Exercise instructions -> Copy out every line holding the string "core" from the records below.

Given data ->

-- ==== Sys2Proof/Machine/Step.lean ====
section
/-! DEFINITION. One step of the machine: a step of another agent that is due, or the issue position of
one core (R176, R441, log 1, log 2). -/

namespace Sys2Proof.Machine

open Sys2Proof

/-- One step. A step whose time the manual fixes comes before everything else (R441); then one of the steps that may
come, or the next issue position: which is open (R9, log 1). -/
def step (s : State) : Host.Outcome State Fault Refusal :=
  match s.urgent with
  | u :: us => runEvent u { s with urgent := us }
  | [] =>
    match s.agenda with
    | [] => issueTurn s
    | e :: es =>
      let c := s.choice (es.length + 2)
      match (e :: es)[c.1]? with
      | some ev => runEvent ev { c.2 with agenda := (e :: es).eraseIdx c.1 }
      | none => issueTurn c.2

/-- The state with an instruction word where the next step fetches (log 10): slot 0 of core 0 is Ready at
issue position 0 and holds the fetch block with the word. -/
def State.withFetchWord (s : State) (nbits w : Nat) : State :=
  Sys2Proof.Machine.placeWord s nbits w

end Sys2Proof.Machine
end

Written answer ->
one core (R176, R441, log 1, log 2). -/
/-- The state with an instruction word where the next step fetches (log 10): slot 0 of core 0 is Ready at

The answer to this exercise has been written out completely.